In this paper, we propose a new cascade structure framework for age estimation to reduce the influence of intrinsic factors (ie demographic information) on age estimation. As shown in Figure 1, the displays varied for different populations. Therefore, we explore the guidance information to guide the learning of the proposed cascade frameworks. Here, we examine five cascade structure frameworks: Gender2AgeNet, Race2AgeNet, Age2AgeNet, GenderRace2AgeNet, and RaceGender2AgeNet, as shown in Fig. 2. To evaluate the proposed frameworks, we use two networks: 1) a popular deep network (VGG-16 ) and 2) a shallow network (see Figure 3) proposed in this paper.
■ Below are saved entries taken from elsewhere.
-- ==== Sys2Proof/Machine/Basket.lean ====
section
/-! DEFINITION. The step (R374 to R384, R391, R408 to R410), transfer images (R206 to R209), and poisoned weights (R421 to
R425). -/
namespace Sys2Proof.Machine

/-! ## The basket (R373 to R376) -/

def State.basketRows (s : State) : List Row := s.srv.basket.rows
def State.modBasket (s : State) (f : Basket → Basket) : State := s.modSrv fun v => { v with basket := f v.basket }

/-- Query positions of a row, and the tokens that it may emit. -/
def Row.positions (r : Row) : Nat := if r.chunk = 0 then 1 + r.drafts.tokens.length else r.chunk
def Row.emits (r : Row) : Nat := 1 + r.drafts.tokens.length

/-- The basket has room for a row. -/
def State.rowRoom (s : State) : Bool :=
  decide (s.basketRows.length < s.rf Reg.srvStepCfg 0 13)
  && decide ((s.basketRows.map Row.positions).sum < (s.r32 Reg.srvStepTokens).toNat)

/-- The token device ring has room for n tokens beside those of the rows placed. -/
def State.tokensFit (s : State) (n : Nat) : Bool := decide ((s.basketRows.map Row.emits).sum + n ≤ s.tokenRoom)

/-- A customer's balance is brought up to tick f (R376). -/
def State.budgetRefresh (s : State) (c f : Nat) : State :=
  if (s.budget c).unlimited then s
  else s.updBudget c fun b => { b with balance := min (b.burst * 65536) (b.balance + b.rate * (f - b.last)), last := f }

/-- A balance covers a cost; the cost of a row of an unlimited customer is 0. -/
def State.affords (s : State) (c cost : Nat) : Bool := (s.budget c).unlimited || decide (cost ≤ (s.budget c).balance)
def State.charge (s : State) (c cost : Nat) : State :=
  if (s.budget c).unlimited then s else s.updBudget c fun b => { b with balance := b.balance - cost }
def State.refund (s : State) (c cost : Nat) : State :=
  if (s.budget c).unlimited ∨ cost = 0 then s else s.updBudget c fun b => { b with balance := b.balance + cost }

/-- A request takes its pages for n positions: from its reservation first, then from the pool (R380). -/
def State.takePages (s : State) (i n : Nat) : State :=
  let h := s.hamper i
  let need := pagesFor h.ctx n - s.sharedPages i - h.pages
  let res := min need h.reservedPages
  (s.poolTake h.ctx (need - res)).updHamper i fun h => { h with pages := h.pages + need, reservedPages := h.reservedPages - res }

/-- Requests in an order of R375: descending PRIORITY, ascending ARRIVE_TICK, ascending index. -/
def State.ranked (s : State) (p : Hamper → Bool) : List Nat :=
  let l := (s.srv.hampers.filter fun e => p e.2).map (·.1)
  sortBy (fun a b =>
    let x := s.hamper a
    let y := s.hamper b
    decide (y.priority < x.priority) || (x.priority == y.priority && (decide (x.arriveTick < y.arriveTick)
      || (x.arriveTick == y.arriveTick && decide (a < b))))) l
The main contribution of this article is summarized below.
The rest of this article is as follows. The related works are discussed in Section II. The proposed algorithm is introduced in Section III. Then, extensive experiments are presented in Section 4 to evaluate and compare our method with the advanced one. Section V presents a discussion of the proposed method. Finally, the conclusions are presented in Section VI.
Estimates of human age from facial images have been studied for over 20 years. In general terms, these works , , ,  comprise two steps: 1) feature extraction (displaying features from facial images) and 2) regression or classification (predicting age by Extracted Features).
To extract the feature, some works used geometric features to classify age into three groups (ie, child, young, or adult). Popular geometric features ,  included chin drop, skin wrinkle, nose drop or mustache.
Although geometrical features can distinguish between child and adult, they cannot deal with adults and the elderly. Later, the most representative feature, the Biologically Inspired Attribute (BIF), was proposed by Guo et al. , widely used by many works ,  to estimate age. They used smaller size Gabor filters and suggested that the number of bands and orientations be determined in a specific way for the problem .
However, while the BIF feature is carefully and manually designed, we explore the integration of automatic feature extraction and regression (or classification) based on the proposed cascade structure frameworks.
Then the next step is to reach the age estimate. Age estimation can usually be treated as a classification or regression problem. Kwon and Lobo  classified facial images as age group. But in the laboratory dataset there were only 47 images, and the correct accuracy for the child group was below 68%. Work in  uses five classifiers to predict the age group with the majority decision law. The final accuracy can be 74% for three groups: 1) 0-15% 2) 15-30% and 3) above 30.